When corn was cheap abot 1/2 that of wood pellet, Its was a vaiable option. Due to ethanol being added to gas. That has raised the price of corn to beyond that of wood pelllets. Just isn't worth the extra hassle when cleaner fuel is available.

I'll still keep my eye on things, There are a few that may become readily available in the future. Bamboo with its quick growth may be something to keep an eye on.

Besides ash/cost one also needs a stove/venting that will handle the fuel. IMHO a stove that burns a blend of pellets and biomass isn't a true multifuel stove. They need to blend with wood pellets because the igniter can't light 100% biomass. A true multifuel unit will have an igniter that will ignite the biomass. Just my 2 pennies worth!


----------



## Delta-T (Apr 19, 2013)

jtakeman said:


> They need to blend with wood pellets because the igniter can't light 100% biomass. A true multifuel unit will have an igniter that will ignite the biomass.


fuel/air ratio is a much bigger part of the equation. you'll note that many of the "multi" stoves have agitation to change the surface area of the fuel...this may be the only real difference between 1 unit that is "pellet" and another that is "multi". Also, for years the Europa was a true multi unit with no ignition at all...stove makes the coolest cyclone of fire though.


----------



## SmokeyTheBear (Apr 19, 2013)

Delta-T said:


> Snip  .....the Europa was a true multi unit with no ignition at all...stove makes the coolest cyclone of fire though.


 

Don't go trying to touch that cool cyclone of fire I assure you it is rather hot.


----------



## Novice lady (Jan 12, 2016)

jtakeman said:


> Sorry I missed this. Very interested and have traveled down this road a bit(specially when pwellet prices skyrocket). BTU isn't the only thing you need to look at. Its an absolute must to check out the ash content and the price. With the economical wood pellet and its high BTU/Low ash content. Its very hard to compete with other forms of biomass fuels. For the most part the ash content is double or triple that of wood pellets. Price factor is also not appealing as its more work to deal with the excess ash.
> 
> When corn was cheap abot 1/2 that of wood pellet, Its was a vaiable option. Due to ethanol being added to gas. That has raised the price of corn to beyond that of wood pelllets. Just isn't worth the extra hassle when cleaner fuel is available.
> 
> ...


If the BTU of bamboo is approximately 7400 and the BTU of soybeans is over 10,000 (and DDGs in the 9,000s), what would be the draw to bamboo?


----------



## Bioburner (Jan 12, 2016)

Novice lady said:


> what would be the draw to bamboo?


Tons per acre. Beans at best are 60 bushels to an acre and a high input cost. Corn had a record set this year of over 350 bu per acre. My county average was 183. Bamboo is plant and harvest frequently. Much the reason for the interest in switch grass and several other grasses for more northern climates. Plant once and little input such as fertilizer etc. Can use poultry litter for effective boost. Marijuana is a pretty good biomass. Cellulosic ethanol is coming on board using a very close relative bug from Sake for its digestion of corn stover and grasses.


----------



## Novice lady (Jan 12, 2016)

Bioburner said:


> Tons per acre. Beans at best are 60 bushels to an acre and a high input cost. Corn had a record set this year of over 350 bu per acre. My county average was 183. Bamboo is plant and harvest frequently. Much the reason for the interest in switch grass and several other grasses for more northern climates. Plant once and little input such as fertilizer etc. Can use poultry litter for effective boost. Marijuana is a pretty good biomass. Cellulosic ethanol is coming on board using a very close relative bug from Sake for its digestion of corn stover and grasses.

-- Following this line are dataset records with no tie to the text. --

/-- The copies of a line that a load at program time p may use (09 R165): in the quad's data cache, or as a guest line of its die (08 R151). -/
def usableCopies (s : State) (q line p : Nat) : List Copy :=
  s.copies.filter (fun c => c.line == line && c.near q && c.wts ≤ p && p < c.lend && s.T < c.gtick + 16)

/-! ### The checks of a thread's access (11 R188 R189) -/

/-- An access in parts, each within one granule, sector or page. -/
def partsOf (aw : Word) (n unit : Nat) : List (Word × Nat) :=
  if n ≤ unit then [(aw, n)] else (List.range ((n + unit - 1) / unit)).map (fun i => (aw + BitVec.ofNat 64 (unit * i), min unit (n - unit * i)))

/-- The fault address of an address word: the virtual address of a global form, else the word (17 R300; log entry 20). -/
def faultAddr (aw : Word) : Word := match formOf aw with | some (.glob va) => BitVec.ofNat 64 va | _ => aw

/-- Check 3 of one part: its memory key. -/
def placeOf (s : State) (aw : Word) (n : Nat) (nd : Need) : Run (Nat × State) :=
  match formOf aw with
  | none => failAt .access aw
  | some (.glob va) => globAccess s s.quad s.th.net va n nd
  | some f =>
    match purseAccess s s.net s.quad f n with
    | some k => .ok (k, s)
    | none => failAt .access aw

def placesOf (nd : Need) : List (Word × Nat) → State → Run (List (Nat × Nat) × State)
  | [], s => .ok ([], s)
  | (aw, n) :: r, s =>
    reading (placeOf s aw n nd) fun k t =>
      match placesOf nd r t with
      | .error e => .error e
      | .ok (ks, t) => .ok ((k, n) :: ks, t)

/-- Whether a request of the issuing thread at a key is answered REHOME: a load that a copy serves makes none (09 R165). -/
def answeredRehome (s : State) (nd : Need) (key : Nat) : Bool :=
  rehomed s (clusterOf s.quad) key && (nd.w || (usableCopies s s.quad (key / 256) s.now).isEmpty)

/-- The five checks of 11 R189 for a thread's access of n bytes: the parts' keys and sizes. A request that would be answered REHOME
    has not been performed (08 R150) and leaves the thread out of rotation. -/
def access (s : State) (aw : Word) (n align : Nat) (purseOnly : Bool) (nd : Need) (overwrites : Bool) (unit : Nat) : Run (List (Nat × Nat) × State) :=
  match formOf aw with
  | none => failAt .access aw
  | some f =>
    if purseOnly && (match f with | .glob _ => true | _ => false) then failAt .access (faultAddr aw)
    else if aw.toNat % align ≠ 0 then failAt .align (faultAddr aw)
    else
      reading (placesOf nd (partsOf aw n unit) s) fun ks t =>
        if ks.any (fun k => heldTile t k.1 k.2) then waitOn .held
        else if !overwrites && ks.any (fun k => poisoned t k.1 k.2) then failAt .poison (faultAddr aw)
        else match ks.find? (fun k => answeredRehome t nd k.1) with
          | some k => waitOn (.rehomed k.1)
          | none => .ok (ks, t)
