/-! ### Returning from a fault (17 R303) -/

/-- The registers that `eret reload` and `rest` take from a snapshot record (17 R303 R318); `none` when a tag is 10 to 15. -/
def tagOfCode : Nat → Option Tag
  | 0 => some .raw | 1 => some .i8 | 2 => some .i16 | 3 => some .i32 | 4 => some .e4m3 | 5 => some .e5m2 | 6 => some .fp16
  | 7 => some .bf16 | 8 => some .fp32 | 9 => some .f4b | _ => none

def recVec (l : List Byte) (i : Nat) : Option VReg :=
  match tagOfCode (bits (dbl l 472) (4 * i + 3) (4 * i)) with
  | none => none
  | some t => some { data := BitVec.ofNat 256 (leNat ((l.drop (128 + 32 * i)).take 32)), tag := t, side := BitVec.ofNat 64 (dbl l (384 + 8 * i)) }

def reloadCtx (c : Ctx) (l : List Byte) : Option Ctx :=
  match recVec l 0, recVec l 1, recVec l 2, recVec l 3, recVec l 4, recVec l 5, recVec l 6, recVec l 7 with
  | some a, some b, some d, some e, some f, some g, some h, some i =>
    some { c with
      regs := Vector.ofFn (fun r => if r = 0 then 0 else BitVec.ofNat 64 (dbl l (8 * r.val)))
      vecs := #v[a, b, d, e, f, g, h, i]
      fflags := BitVec.ofNat 5 (bits (dbl l 472) 49 45)
      report := Vector.ofFn (fun r => BitVec.ofNat 64 (dbl l (512 + 8 * r.val))) }
  | _, _, _, _, _, _, _, _ => none

/-- Where a parked thread that a FAULT node names is: in its berth, resident, or evicted (17 R306). -/
inductive Seat where
  | berth (b : Nat)
  | resident (b : Nat)
  | evicted (core i : Nat)
  deriving DecidableEq, Repr

def parkedOn (c : Ctx) (k : Nat) : Bool := match c.wait with | .fault j => j == k | _ => false

/-- The seat of the thread that a FAULT node names by its berth and block. A context that was evicted takes any free berth of its core (17 R306),
    so each of the core's berths is looked at. -/
def findSeat (s : State) (b k : Nat) : Option Seat :=
  let bs := b :: (List.range 16).map (16 * coreId b + ·)
  match bs.find? (fun x => s.held x && parkedOn (s.ctx x) k) with
  | some x => some (.berth x)
  | none =>
    match bs.find? (fun x => match Tbl.get? s.residents x with | some c => parkedOn c k | none => false) with
    | some x => some (.resident x)
    | none =>
      let l := Tbl.getD s.evicted (coreId b) []
      let i := l.findIdx (parkedOn · k)
      if i < l.length then some (.evicted (coreId b) i) else none

def seatCtx (s : State) : Seat → Ctx
  | .berth b => s.ctx b
  | .resident b => Tbl.getD s.residents b {}
  | .evicted core i => (Tbl.getD s.evicted core []).getD i {}

def setSeat (s : State) (c : Ctx) : Seat → State
  | .berth b => s.setCtx b c
  | .resident b => { s with residents := Tbl.set s.residents b c }
  | .evicted core i => { s with evicted := Tbl.set s.evicted core ((Tbl.getD s.evicted core []).set i c) }

/-- A seat without its saved context. -/
def unseat (s : State) : Seat → State
  | .berth _ => s
  | .resident b => { s with residents := Tbl.del s.residents b }
  | .evicted core i => { s with evicted := Tbl.set s.evicted core ((Tbl.getD s.evicted core []).eraseIdx i) }

/-- Ends a saved context as by `done` (17 R303): it stands in a berth's place while that is done, and the berth's present thread is put back. What
    keeps the end waiting leaves the context in its seat. -/
def endSaved (b : Nat) (x : Seat) (s : State) : Run State :=
  let back := fun (t : State) =>
    let t := { t with mgangs := s.mgangs, vgangs := s.vgangs, assays := s.assays }
    match Tbl.get? s.berths b with
    | some y => t.setBerth b y
    | none => { t with berths := Tbl.del t.berths b }
  let u := (unseat s x).setBerth b { ctx := seatCtx s x }
  match endThreadAt b u with
  | .ok t => .ok (back t)
  | .error e =>
    let t := e.state u
    .error (e.leaving (setSeat { back t with residents := s.residents, evicted := s.evicted } (t.ctx b) x))

/-- The thread of a seat ends as by `done` (17 R303). -/
def dropSeat (s : State) (x : Seat) : Run State :=
  match x with
  | .berth b => endThreadAt b s
  | .resident b => endSaved b x s
  | .evicted core _ => if recordBad s (seatCtx s x) then .ok (recordGone (core / 4) (seatCtx s x) s (unseat s x)) else endSaved (16 * core) x s

/-! ### Vector registers -/

def setVec (v : Vector VReg 8) (d : VIdx) (x : VReg) : Vector VReg 8 := v.set d x
def State.vw (s : State) (d : VIdx) (x : VReg) : State := s.setTh { s.th with vecs := setVec s.th.vecs d x }
def State.flag (s : State) (f : BitVec 5) : State := s.setTh { s.th with fflags := s.th.fflags ||| f }
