-- ==== Sys2Proof/Machine/Vector.lean ====
section
/-!
DEFINITION. Vector instructions (05 R89 to R104), but for the memory forms. Each is a function of one member's vector registers, which the
leader of a vector gang runs in every member.
-/

namespace Sys2Proof.Machine

/-- What a vector instruction makes of one member's registers; `none` for a tag that faults FORMAT (04 R80). -/
abbrev VRun := Option (Vector VReg 8 × Flags)

/-! ### Elements (04 R78) -/

def tagWidth : Tag → Nat
  | .raw => 32
  | .i8 | .e4m3 | .e5m2 => 8
  | .i16 | .fp16 | .bf16 => 16
  | .i32 | .fp32 => 32
  | .f4b => 4

def tagFmt : Tag → Option Fmt
  | .e4m3 => some e4m3
  | .e5m2 => some e5m2
  | .fp16 => some fp16
  | .bf16 => some bf16
  | .fp32 => some fp32
  | _ => none

def isIntTag (t : Tag) : Bool := t == .i8 || t == .i16 || t == .i32
/-- Classes A and F (05 R89). -/
def classA (t : Tag) : Bool := isIntTag t || t == .fp16 || t == .bf16 || t == .fp32
def classF (t : Tag) : Bool := t == .fp16 || t == .bf16 || t == .fp32

/-- The elements of width w of 256 bits, and back. -/
def elems (w : Nat) (d : VData) : List Nat := (List.range (256 / w)).map (fun j => d.toNat / 2 ^ (w * j) % 2 ^ w)
def packElems (w : Nat) (l : List Nat) : VData := BitVec.ofNat 256 (l.foldr (fun e acc => e % 2 ^ w + 2 ^ w * acc) 0)
def readInt (z : Bool) (w v : Nat) : Int := if z then v else if v < 2 ^ (w - 1) then v else (v : Int) - 2 ^ w
def wrapInt (w : Nat) (i : Int) : Nat := (i % 2 ^ w).toNat

/-- Encoded results as one register's data and their flags together. -/
def packEnc (w : Nat) (l : List (Nat × Flags)) : VData × Flags := (packElems w (l.map (·.1)), l.foldl (fun f e => f ||| e.2) 0)

/-- A result with its flags through Enc. -/
def encWith (f : Fmt) (v : Val × Flags) (rm : Rnd) : Nat × Flags :=
  let e := enc f v.1 rm
  (e.1, v.2 ||| e.2)

def putVec (v : Vector VReg 8) (d : VIdx) (data : VData) (t : Tag) (side : Word) : Vector VReg 8 := v.set d { data := data, tag := t, side := side }

/-- The columns of several element lists. -/
def columns : List (List Nat) → List (List Nat)
  | [] => []
  | [l] => l.map (fun x => [x])
  | l :: r => List.zipWith (fun x xs => x :: xs) l (columns r)

/-- An element-wise form (05 R90): sources of one tag of a class; integers wrap, values go through Enc. Z with a floating-point tag faults FORMAT. -/
def elementwise (ok : Tag → Bool) (srcs : List VIdx) (d : VIdx) (rm : Rnd) (z : Bool) (fi : List Int → Int) (fv : List Val → Val × Flags)
    (v : Vector VReg 8) : VRun :=
  let t := (v[srcs.headD 0]).tag
  if !ok t || srcs.any (fun i => v[i].tag != t) then none
  else
    let w := tagWidth t
    let cols := columns (srcs.map (fun i => elems w v[i].data))
    match tagFmt t with
    | some f =>
      if z then none
      else
        let r := packEnc w (cols.map (fun c => encWith f (fv (c.map (dec f))) rm))
        some (putVec v d r.1 t 0, r.2)
    | none => some (putVec v d (packElems w (cols.map (fun c => wrapInt w (fi (c.map (readInt z w)))))) t 0, 0)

If I sow alfalfa I can get several cuttings a year and my BTU's will be higher than bamboo, right? Or is the ash content a deterrent?


----------



## Lake Girl (Jan 12, 2016)

Pellet Masters (hammer mill suppliers) did some twin ports testing on various pellet materials:
http://www.pelletmasters.com/faqs/TwinPortsTesting_watermarked.pdf


----------



## Novice lady (Jan 12, 2016)

Lake Girl said:


> Pellet Masters (hammer mill suppliers) did some twin ports testing on various pellet materials:
> http://www.pelletmasters.com/faqs/TwinPortsTesting_watermarked.pdf


Holy Cow() that's a lot of ash for alfalfa!  Thank you so much for the informative BTU and ash tables.  I guess I'll stick with my sawdust/ corn-soybean meal/ leaves formula for my pellets.


----------



## Lake Girl (Jan 12, 2016)

You are making your own pellets?  How big a production?  Interesting mix of materials...


----------



## Novice lady (Jan 12, 2016)

Lake Girl said:


> You are making your own pellets?  How big a production?  Interesting mix of materials...

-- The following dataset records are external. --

-- ==== Sys2Proof/Certificates/Slice0/Obligations.lean ====
section
/-!
DEFINITION. The statements for the provers, family by family, with the words they are said in. Each docstring names the rules of spec/ that a statement formalises, or says that it is the model's own.
-/

namespace Sys2Proof.Say
open Sys2Proof Sys2Proof.Machine

/-- t differs from s in the context of the issuing thread alone, which becomes c; memory, every other thread and everything else stand. -/
structure OnlyThread (s t : State) (c : Ctx) : Prop where
  rest : t = { s with berths := t.berths }
  berth : Tbl.get? t.berths s.cur = some { s.berth s.cur with ctx := c }
  others : ∀ b, b ≠ s.cur → Tbl.get? t.berths b = Tbl.get? s.berths b
  memory : ∀ a, memGet t.mem a = memGet s.mem a

/-- The instruction writes v into xd (nothing into x0, 03 R48) and moves the pc n bytes on; nothing else changes. -/
def WritesX (n : Nat) (d : Reg) (v : Word) (s : State) (o : Result) : Prop :=
  ∃ t, o = .next t ∧ OnlyThread s t { s.th with regs := t.th.regs, pc := s.th.pc + BitVec.ofNat 56 n } ∧
    ∀ r, t.x r = if r = d ∧ r ≠ 0 then v else s.x r

/-- Annulling k instructions from npc leads to p, with t the state whose caches hold the words looked at, of which one missed or none did
    (03 R62 R63). -/
def Annuls (s : State) (b : Nat) : Nat → BitVec 56 → BitVec 56 → Bool → State → Prop
  | 0, npc, p, miss, t => p = npc ∧ miss = false ∧ t = s
  | k + 1, npc, p, miss, t =>
    match fetchWord s b npc.toNat with
    | .error (_, s') => p = npc ∧ miss = false ∧ t = s'
    | .ok (u, s') =>
      if u / 2 ^ 28 % 16 = 15 then p = npc ∧ miss = fetchMiss s b npc.toNat ∧ t = s'
      else ∃ m, Annuls s' b k (npc + (if u / 2 ^ 25 % 2 = 1 then 8 else 4)) p m t ∧ miss = (fetchMiss s b npc.toNat || m)

/-- A compare of n bytes with its condition: its whole effect is the pc; where a word that it annuls by missed, the thread waits for the fill. -/
def Compares (n : Nat) (holds : Prop) (k : BitVec 2) (s : State) (o : Result) : Prop :=
  ∃ t u w, o = .next t ∧ OnlyThread u w { u.th with pc := w.th.pc } ∧
    (¬holds → u = s ∧ t = w ∧ t.th.pc = s.th.pc + BitVec.ofNat 56 n) ∧
    (holds → ∃ v miss, OnlyThread s v { s.th with pc := s.th.pc + BitVec.ofNat 56 n } ∧
      Annuls v s.cur k.toNat (s.th.pc + BitVec.ofNat 56 n) w.th.pc miss u ∧ t = if miss then w.leave s.cur .fetch else w)

/-- The coin that a CoinSplit of the issuing thread divides (14 R251): its own, or with fewer than two grains what a borrow has granted it too. -/
def coinNow (s : State) : Nat := if s.th.coin < 2 ∧ s.th.lent ≠ 0 then s.th.coin + 2 ^ 32 else s.th.coin
/-- The borrows granted and not used that it leaves. -/
def lentNow (s : State) : Nat := if s.th.coin < 2 ∧ s.th.lent ≠ 0 then s.th.lent - 1 else s.th.lent
/-- What the thread keeps of the coin. -/
def coinLeft (s : State) : Nat := coinNow s - coinNow s / 2

/-- An instruction that a check stops ends there: in the fault, or in a wait with the pc still on it; from the state that its accesses have left, which is
    s where it has made none since. -/
def Stops (s : State) (e : Stop) (o : Result) : Prop :=
  match e with
  | .fault f left => o = .next (takeFault f (left.getD s))
  | .wait w left => w ≠ .spill → o = .next ((left.getD s).leave (left.getD s).cur w)

end Sys2Proof.Say

open Sys2Proof Sys2Proof.Machine Sys2Proof.Say

/-! ### Integers (05 R83 to R88) -/

/-- R83, R84: the nine arithmetic forms, their results as integers. No operand value traps, and division by zero and by −1 give what R73 says.

    R83, R84: the bitwise forms bit by bit, the smaller and the larger by value, the three counts, and `mov`. -/
def Obligations.IntegerOperationsWriteTheirResult : Prop :=
  (
    ∀ (d a b : Reg) (s : State),
      let A := s.x a
      let B := s.x b
      WritesX 4 d (BitVec.ofInt 64 (A.toInt + B.toInt)) s (exec (.add d a b) s) ∧
      WritesX 4 d (BitVec.ofInt 64 (A.toInt - B.toInt)) s (exec (.sub d a b) s) ∧
      WritesX 4 d (BitVec.ofInt 64 (A.toInt * B.toInt)) s (exec (.mul d a b) s) ∧
      WritesX 4 d (BitVec.ofInt 64 (A.toInt * B.toInt / 2 ^ 64)) s (exec (.mulh d a b) s) ∧
      WritesX 4 d (BitVec.ofNat 64 (A.toNat * B.toNat / 2 ^ 64)) s (exec (.mulhz d a b) s) ∧
      WritesX 4 d (BitVec.ofInt 64 (if B.toInt = 0 then -1 else A.toInt.tdiv B.toInt)) s (exec (.div d a b) s) ∧
      WritesX 4 d (BitVec.ofNat 64 (if B.toNat = 0 then 2 ^ 64 - 1 else A.toNat / B.toNat)) s (exec (.divz d a b) s) ∧
      WritesX 4 d (BitVec.ofInt 64 (if B.toInt = 0 then A.toInt else A.toInt - B.toInt * A.toInt.tdiv B.toInt)) s (exec (.rem d a b) s) ∧
      WritesX 4 d (BitVec.ofNat 64 (if B.toNat = 0 then A.toNat else A.toNat % B.toNat)) s (exec (.remz d a b) s)) ∧
  (
    ∀ (d a b : Reg) (s : State),
      let A := s.x a
      let B := s.x b
      (∃ v, (∀ i, v.getLsbD i = (A.getLsbD i && B.getLsbD i)) ∧ WritesX 4 d v s (exec (.and d a b) s)) ∧
      (∃ v, (∀ i, v.getLsbD i = (A.getLsbD i || B.getLsbD i)) ∧ WritesX 4 d v s (exec (.or d a b) s)) ∧
      (∃ v, (∀ i, v.getLsbD i = (A.getLsbD i != B.getLsbD i)) ∧ WritesX 4 d v s (exec (.xor d a b) s)) ∧
      (∃ v, (∀ i, v.getLsbD i = (A.getLsbD i && !B.getLsbD i)) ∧ WritesX 4 d v s (exec (.andn d a b) s)) ∧
      (∃ v : Word, v.toInt = min A.toInt B.toInt ∧ WritesX 4 d v s (exec (.min d a b) s)) ∧
      (∃ v : Word, v.toInt = max A.toInt B.toInt ∧ WritesX 4 d v s (exec (.max d a b) s)) ∧
      (∃ v : Word, v.toNat = min A.toNat B.toNat ∧ WritesX 4 d v s (exec (.minz d a b) s)) ∧
      (∃ v : Word, v.toNat = max A.toNat B.toNat ∧ WritesX 4 d v s (exec (.maxz d a b) s)) ∧
      (∃ k, k ≤ 64 ∧ (∀ i, 64 - k ≤ i → A.getLsbD i = false) ∧ (k < 64 → A.getLsbD (63 - k) = true) ∧
        WritesX 4 d (BitVec.ofNat 64 k) s (exec (.clz d a) s)) ∧
      (∃ k, k ≤ 64 ∧ (∀ i, i < k → A.getLsbD i = false) ∧ (k < 64 → A.getLsbD k = true) ∧
        WritesX 4 d (BitVec.ofNat 64 k) s (exec (.ctz d a) s)) ∧
      WritesX 4 d (BitVec.ofNat 64 ((Finset.range 64).filter (fun i => A.getLsbD i = true)).card) s (exec (.popc d a) s) ∧
      WritesX 4 d A s (exec (.mov d a) s))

Just for home use.  We wanted to buy an American made pelletizer since the Chinese version have a bad reputation.  We bought one from a company called Buskirk based in Indiana.  The particular machine we purchased came with a 3 phase booster.  We ordered it with a 2" die because we were intending on using leaves.  When a friend gave us wood shavings we purchased the 1 1/2" die to accomodate those.  This is our first year making pellets.  We mix leaves with sawdust and a little soybean/bean meal my husband gets from a grain elevator that tests the grains in the production for feed.  The amount of raw materials needed for pellets far exceeded our expectations...FAR!  Oh my!


----------



## Lake Girl (Jan 12, 2016)

Has the time, effort, and cost made it a viable solution for you?  What kind of time frame are you looking at on equipment payback?


----------



## Novice lady (Jan 12, 2016)

Lake Girl said:


> Has the time, effort, and cost made it a viable solution for you?  What kind of time frame are you looking at on equipment payback?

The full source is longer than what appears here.